SIGNIFICANCE STATEMENT The lateral habenula (LHb) is a brain region receiving information from brain areas involved in decision-making, and its output influences motivation, reward, and movement. This interface between thoughts, emotions, and actions is how the LHb permits adaptive behavior, and LHb dysfunction is implicated in psychiatric and drug use disorders. Silencing the LHb impairs control over cocaine seeking in rats, and mAChRs are also implicated. Here, we measured cocaine seeking while blocking different mAChRs and examined mechanisms of mAChR effects on LHb neurons. M₂-mAChRs were necessary for control of cocaine seeking, and these receptors altered LHb neuron activity in several ways. Our study reveals that LHb M₂-mAChRs represent a potential target for treating substance use disorders.

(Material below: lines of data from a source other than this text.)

/-- Every flag of the list is set. -/
def AllFinite {α : Type} (l : List (Tracked α)) : Prop := ∀ x ∈ l, x.finite = true

theorem listFinite_iff {α : Type} {l : List (Tracked α)} : listFinite l = true ↔ AllFinite l := List.all_eq_true

theorem forall_mem_zipWith {β γ δ : Type} {f : β → γ → δ} {q : δ → Prop} {xs : List β} {ys : List γ}
    (h : ∀ x ∈ xs, ∀ y ∈ ys, q (f x y)) : ∀ v ∈ List.zipWith f xs ys, q v := by
  intro v hv
  obtain ⟨i, hi, rfl⟩ := List.mem_iff_getElem.1 hv
  rw [List.getElem_zipWith]
  exact h _ (List.getElem_mem _) _ (List.getElem_mem _)

theorem AllFinite.zipWith {α β γ : Type} {f : β → γ → Tracked α} {xs : List β} {ys : List γ}
    (h : ∀ x ∈ xs, ∀ y ∈ ys, (f x y).finite = true) : AllFinite (List.zipWith f xs ys) := forall_mem_zipWith h

section
variable {α : Type} {N : NumFormat α} (hN : ∀ v, N.finite v = true)
include hN

theorem allFinite_track (l : List α) : AllFinite (l.map (track N)) := by
  intro x hx
  obtain ⟨v, -, rfl⟩ := List.mem_map.1 hx
  exact hN v

theorem trackResult_finite (v : α) (b : Bool) : (trackResult N v b).finite = b := by
  simp only [trackResult, hN, Bool.and_true]

theorem biquadFinite_track (F : Biquad α) : biquadFinite (trackBiquad N F) = true := by
  simp [biquadFinite, listFinite, trackBiquad, track, hN]

theorem bqInit_finite (fc : Tracked α) (hfc : fc.finite = true) : biquadFinite (bqInit (trackFormat N) fc) = true := by
  simp [biquadFinite, listFinite, bqInit, bqCoefficients, bqPrewarp, trackFormat, trackResult_finite hN, qFactor, numOne,
    numTwo, numZero, track, hN, hfc]

theorem bqProcess_finite {F : Biquad (Tracked α)} {x : Tracked α} (hF : biquadFinite F = true) (hx : x.finite = true) :
    (bqProcess (trackFormat N) F x).1.finite = true ∧ biquadFinite (bqProcess (trackFormat N) F x).2 = true := by
  simp only [biquadFinite, listFinite, List.all_cons, List.all_nil, Bool.and_eq_true, Bool.and_true] at hF ⊢
  obtain ⟨h0, h1, h2, h3, h4, h5, h6⟩ := hF
  simp [bqProcess, trackFormat, trackResult_finite hN, *]

theorem bqRun_finite {F : Biquad (Tracked α)} {xs : List (Tracked α)} (hF : biquadFinite F = true) (hxs : AllFinite xs) :
    AllFinite (bqRun (trackFormat N) F xs).1 ∧ biquadFinite (bqRun (trackFormat N) F xs).2 = true := by
  induction xs generalizing F with
  | nil => exact ⟨nofun, hF⟩
  | cons x xs ih =>
    obtain ⟨hx, hxs⟩ := List.forall_mem_cons.1 hxs
    obtain ⟨hy, hF'⟩ := bqProcess_finite hN hF hx
    obtain ⟨hys, hlast⟩ := ih hF' hxs
    exact ⟨List.forall_mem_cons.2 ⟨hy, hys⟩, hlast⟩

theorem filterLine_finite {F : Biquad (Tracked α)} {xs : List (Tracked α)} (hF : biquadFinite F = true)
    (hxs : AllFinite xs) :
    AllFinite (filterLine (trackFormat N) F xs).1 ∧ biquadFinite (filterLine (trackFormat N) F xs).2 = true := by
  have hzeros : AllFinite (List.replicate shift (numZero (trackFormat N))) := fun x hx =>
    (List.eq_of_mem_replicate hx) ▸ hN _
  obtain ⟨-, hprimed⟩ := bqRun_finite hN hF (fun x hx => hxs x (List.mem_of_mem_take hx) : AllFinite (xs.take shift))
  obtain ⟨hmain, hmain'⟩ := bqRun_finite hN hprimed (fun x hx => hxs x (List.mem_of_mem_drop hx) : AllFinite (xs.drop shift))
  obtain ⟨hdrained, hlast⟩ := bqRun_finite hN hmain' hzeros
  exact ⟨fun x hx => (List.mem_append.1 hx).elim (hmain x) (hdrained x), hlast⟩

theorem mul_finite {x y : Tracked α} (hx : x.finite = true) (hy : y.finite = true) :
    ((trackFormat N).mul x y).finite = true := by
  simp [trackFormat, trackResult_finite hN, hx, hy]

theorem add_finite {x y : Tracked α} (hx : x.finite = true) (hy : y.finite = true) :
    ((trackFormat N).add x y).finite = true := by
  simp [trackFormat, trackResult_finite hN, hx, hy]

theorem ctChroma_finite {p : α × α × α} :
    (ctChroma (trackFormat N) (trackPixel N p)).1.finite = true ∧
      (ctChroma (trackFormat N) (trackPixel N p)).2.finite = true := by
  simp [ctChroma, trackPixel, trackFormat, trackResult_finite hN, track, hN]

theorem ctLuma_finite {p : α × α × α} : (ctLuma (trackFormat N) (trackPixel N p)).finite = true := by
  simp [ctLuma, trackPixel, trackFormat, trackResult_finite hN, track, hN]

theorem ctToRgb_finite {c : Tracked α × Tracked α} {y : Tracked α} (hi : c.1.finite = true) (hq : c.2.finite = true)
    (hy : y.finite = true) :
    listFinite [(ctToRgb (trackFormat N) c y).1, (ctToRgb (trackFormat N) c y).2.1, (ctToRgb (trackFormat N) c y).2.2] =
      true := by
  simp [listFinite, ctToRgb, trackFormat, trackResult_finite hN, track, hN, hi, hq, hy]

theorem encodedLineFinite_track (fi fq : Biquad α) (sw cw : List α) (pixels : List (α × α × α)) :
    encodedLineFinite (encodeLine (trackFormat N) (trackBiquad N fi) (trackBiquad N fq) (sw.map (track N))
      (cw.map (track N)) (pixels.map (trackPixel N))) = true := by
  have hI : AllFinite (((pixels.map (trackPixel N)).map (ctChroma (trackFormat N))).map Prod.fst) := by
    simp only [AllFinite, List.forall_mem_map]
    exact fun p _ => (ctChroma_finite hN).1
  have hQ : AllFinite (((pixels.map (trackPixel N)).map (ctChroma (trackFormat N))).map Prod.snd) := by
    simp only [AllFinite, List.forall_mem_map]
    exact fun p _ => (ctChroma_finite hN).2
  have hY : AllFinite ((pixels.map (trackPixel N)).map (ctLuma (trackFormat N))) := by
    simp only [AllFinite, List.forall_mem_map]
    exact fun p _ => ctLuma_finite hN
  obtain ⟨hus, hfi⟩ := filterLine_finite hN (biquadFinite_track hN fi) hI
  obtain ⟨hvs, hfq⟩ := filterLine_finite hN (biquadFinite_track hN fq) hQ
  have hcarrier : AllFinite (carrierSum (trackFormat N) _ _ (sw.map (track N)) (cw.map (track N))) :=
    .zipWith fun x hx y hy => add_finite hN
      (AllFinite.zipWith (fun u hu s hs => mul_finite hN (hus u hu) (allFinite_track hN sw s hs)) x hx)
      (AllFinite.zipWith (fun v hv c hc => mul_finite hN (hvs v hv) (allFinite_track hN cw c hc)) y hy)
  have hout : AllFinite (encodeLine (trackFormat N) (trackBiquad N fi) (trackBiquad N fq) (sw.map (track N))
      (cw.map (track N)) (pixels.map (trackPixel N))).out :=
    .zipWith fun x hx y hy => add_finite hN (hcarrier x hx) (hY y hy)
  simp only [encodedLineFinite, Bool.and_eq_true]
  exact ⟨⟨⟨⟨listFinite_iff.2 hI, listFinite_iff.2 hQ⟩, hfi⟩, hfq⟩, listFinite_iff.2 hout⟩

theorem decodedLineFinite_track (fi fq : Biquad α) (sw cw : List α) {ls xs : List (Tracked α)} (hls : AllFinite ls)
    (hxs : AllFinite xs) :
    decodedLineFinite (decodeLine (trackFormat N) (trackBiquad N fi) (trackBiquad N fq) (sw.map (track N))
      (cw.map (track N)) ls xs) = true := by
  have hgain : (demodGain (trackFormat N)).finite = true := hN _
  obtain ⟨hus, hfi⟩ := filterLine_finite hN (biquadFinite_track hN fi)
    (.zipWith fun x hx s hs => mul_finite hN (hxs x hx) (allFinite_track hN sw s hs))
  obtain ⟨hvs, hfq⟩ := filterLine_finite hN (biquadFinite_track hN fq)
    (.zipWith fun x hx c hc => mul_finite hN (hxs x hx) (allFinite_track hN cw c hc))
  have hchroma : ∀ c ∈ (decodeLine (trackFormat N) (trackBiquad N fi) (trackBiquad N fq) (sw.map (track N))
      (cw.map (track N)) ls xs).chroma, c.1.finite = true ∧ c.2.finite = true :=
    forall_mem_zipWith fun u hu v hv => ⟨mul_finite hN hgain (hus u hu), mul_finite hN hgain (hvs v hv)⟩
  simp only [decodedLineFinite, Bool.and_eq_true]
  refine ⟨⟨⟨⟨?_, ?_⟩, hfi⟩, hfq⟩, List.all_eq_true.2 ?_⟩
  · exact listFinite_iff.2 (List.forall_mem_map.2 fun c hc => (hchroma c hc).1)
  · exact listFinite_iff.2 (List.forall_mem_map.2 fun c hc => (hchroma c hc).2)
  · exact forall_mem_zipWith fun c hc y hy => ctToRgb_finite hN (hchroma c hc).1 (hchroma c hc).2 (hls y hy)

/-! ### The canceller -/

theorem hrcBlock_finite (b : Nat) (answer : List (Estimate α)) {ls : List (Tracked α)} (hls : AllFinite ls) :
    AllFinite (hrcBlock (trackFormat N) b (answer.map (trackEstimate N)) ls) := by
  rw [hrcBlock, ← List.map_take, hrcSelect_track]
  cases hrcSelect N (answer.take kEst) with
  | none => exact hls
  | some e =>
    intro x hx
    obtain ⟨i, hi, rfl⟩ := List.mem_mapIdx.1 hx
    have hv := hls _ (List.getElem_mem hi)
    split
    · simp [hrcSinusoid, trackEstimate, trackFormat, trackResult_finite hN, numOfNat, track, hN, hv]
    · exact hv

/-- The luma line of a canceller that has stopped. -/
def CancelResult.line : CancelResult α → List α
  | .done ls _ _ => ls
  | .waiting _ ls _ => ls

theorem hrcLoop_finite (w fuel b : Nat) (xs : List (Tracked α)) {ls : List (Tracked α)} (hls : AllFinite ls)
    (answers : List (List (Estimate α))) (sent : List (Query (Tracked α))) :
    AllFinite
      (hrcLoop (trackFormat N) w xs fuel b ls (answers.map (List.map (trackEstimate N))) sent).line := by
  induction fuel generalizing b ls answers sent with
  | zero => exact hls
  | succ fuel ih =>
    rw [hrcLoop_succ]
    split
    · cases answers with
      | nil => exact hls
      | cons a as => exact ih (b + 1) (hrcBlock_finite hN b a hls) as _
    · exact hls

theorem comb_finite {f : Tracked α → Tracked α → Tracked α}
    (hf : ∀ x y : Tracked α, x.finite = true → y.finite = true → (f x y).finite = true) (x y : List α) :
    AllFinite (List.zipWith (fun a b => (trackFormat N).div (f a b) (numTwo (trackFormat N))) (x.map (track N))
      (y.map (track N))) :=
  .zipWith fun a ha b hb => by
    simp [trackFormat, trackResult_finite hN, numTwo, track, hN,
      hf a b (allFinite_track hN x a ha) (allFinite_track hN y b hb)]

theorem combLuma_finite (x pl : List α) : AllFinite (combLuma (trackFormat N) (x.map (track N)) (pl.map (track N))) :=
  comb_finite hN (fun _ _ => add_finite hN) x pl

theorem combChroma_finite (x pc : List α) :
    AllFinite (combChroma (trackFormat N) (x.map (track N)) (pc.map (track N))) :=
  comb_finite hN (fun a b ha hb => by simp [trackFormat, trackResult_finite hN, ha, hb]) x pc

end

/-! ### The commands -/

section
variable {P : Params Number} (hN : ∀ v, P.num.finite v = true)
include hN

theorem createFinite_of_finite (width : Nat) : createFinite P.num width = true := by
  have table : ∀ g : Nat → Tracked Number, (∀ i, (g i).finite = true) →
      listFinite ((bufTabulate (2 * width) g).map Prod.snd) = true := by
    intro g hg
    rw [bufTabulate_values, listFinite_iff]
    exact List.forall_mem_map.2 fun i _ => hg i
  simp only [createFinite, Bool.and_eq_true]
  have hangle : ∀ i, (carrierAngle (trackFormat P.num) width i).finite = true := fun i => by
    simp [carrierAngle, numOfNat, trackFormat, trackResult_finite hN, track, hN]
  refine ⟨⟨⟨table _ fun i => ?_, table _ fun i => ?_⟩, bqInit_finite hN _ (hN _)⟩, bqInit_finite hN _ (hN _)⟩
  · exact (trackResult_finite hN _ _).trans (hangle i)
  · exact (trackResult_finite hN _ _).trans (hangle i)

theorem encodeFinite_of_finite (s : State) : encodeFinite P s = true := by
  unfold encodeFinite
  split
  · exact encodedLineFinite_track hN s.fi s.fq _ _ _
  · rfl

theorem finishFinite_of_finite (s : State) {ls xs : List (Tracked Number)} (hls : AllFinite ls) (hxs : AllFinite xs) :
    finishFinite P s ls xs = true := by
  unfold finishFinite
  split
  · exact decodedLineFinite_track hN s.fi s.fq _ _ hls hxs
  · rfl

theorem cancelFinite_of_finite (s : State) {xs : List (Tracked Number)} (hxs : AllFinite xs)
    {r : CancelResult (Tracked Number)} (hr : AllFinite r.line) : cancelFinite P s xs r = true := by
  cases r with
  | done ls answers sent => exact finishFinite_of_finite hN s hr hxs
  | waiting b ls sent => exact Bool.and_eq_true_iff.2 ⟨listFinite_iff.2 hr, listFinite_iff.2 hxs⟩

theorem decodeFinite_of_finite (s : State) : decodeFinite P s = true := by
  simp only [decodeFinite]
  split
  · rename_i x pc _ _
    have hxs := combChroma_finite hN x pc
    split
    · split
      · exact finishFinite_of_finite hN s (combLuma_finite hN x _) hxs
      · rfl
    · exact cancelFinite_of_finite hN s hxs (hrcLoop_finite hN _ _ _ _ (allFinite_track hN x) s.estAnswers [])
  · rfl

theorem resumeFinite_of_finite (s : State) (d : Waiting) (a : List (Estimate Number))
    (as : List (List (Estimate Number))) : resumeFinite P s d a as = true :=
  cancelFinite_of_finite hN s (allFinite_track hN d.xs)
    (hrcLoop_finite hN _ _ _ _ (hrcBlock_finite hN d.block a (allFinite_track hN d.ls)) as [])

end

theorem requireFinite_true_ne_refused {r : Except Fault State} {e : Refusal} : requireFinite true r ≠ .refused e := by
  cases r <;> nofun

/-- Settles O43: the flag of every command is set, so only the check of the width can refuse one. -/
theorem finiteFormatsAreNeverRefused : Obligations.FiniteFormatsAreNeverRefused := by
  intro P hN s r
  refine ⟨?_, ?_, fun d => ?_, fun width h hc => ?_⟩
  · rcases ctxValid_cases s with hv | hv
    · rw [encodeWith_no_context P hv]; exact nofun
    · rw [encodeWith_context P hv, encodeFinite_of_finite hN]; exact requireFinite_true_ne_refused
  · rcases ctxValid_cases s with hv | hv
    · rw [decodeWith_no_context P hv]; exact nofun
    · rw [decodeWith_context P hv, decodeFinite_of_finite hN]; exact requireFinite_true_ne_refused
  · unfold waitingStep
    split
    · exact nofun
    · split
      · exact nofun
      · rw [resumeFinite_of_finite hN]; exact requireFinite_true_ne_refused
  · rcases ctxValid_cases s with hv | hv
    · rw [createWith_no_context P width h hv, createFinite_of_finite hN] at hc
      split_ifs at hc with hlimit hlow hstore
      · cases hc; exact ⟨rfl, hlow⟩
      · exact absurd hc requireFinite_true_ne_refused
    · cases (createWith_context P width h hv).symm.trans hc

end Sys2Proof.Machine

外侧缰核 (LHb) 通过对抗大脑奖励核的激活来平衡奖励和厌恶，并参与抑制冲动行为模型中对可卡因的反应。以前，我们报道了 LHb 失活或 LHb mAChRs 的非选择性拮抗作用阻止了对可卡因寻求的抑制。在这里，我们研究了 mAChR 亚型在这种冲动性寻药模型中介导内源性乙酰胆碱的作用，并定义了 mAChR 改变 LHb 神经元活动的细胞机制。体外使用电生理学，我们发现 LHb 神经元被胆碱能激动剂氧代震颤素-M (Oxo-M) 和卡巴胆碱 (CCh) 去极化或超极化，并且 mAChRs 在雄性和雌性大鼠中类似地抑制这些细胞的突触 GABA 和谷氨酸能输入。CCh 的突触作用被 M ₂ -mAChR (M ₂ R) 拮抗剂 AFDX-116 阻断，而不是被 M ₁ -mAChR (M ₁ R) 拮抗剂哌仑西平阻断。Oxo-M 介导的去极化电流也被 AFDX-116 阻断。虽然 M ₂R 激活抑制 LHb 神经元的兴奋性和抑制性输入，对兴奋的影响更大，表明兴奋性抑制平衡向净抑制转变。通过 channelrhodopsin-2 表达激活 VTA 对 LHb 神经元的抑制性输入，诱发被 M ₂ Rs 抑制的 IPSC。最后，我们测量了可卡因的 LHb 依赖性操作反应抑制，发现它受到 M ₂ Rs 而非 M ₁ Rs 拮抗作用的损害。总之，我们表明 LHb 的胆碱能信号和 M ₂ Rs 的激活对于抑制对可卡因的反应至关重要，我们定义了可能发生这种情况的细胞机制。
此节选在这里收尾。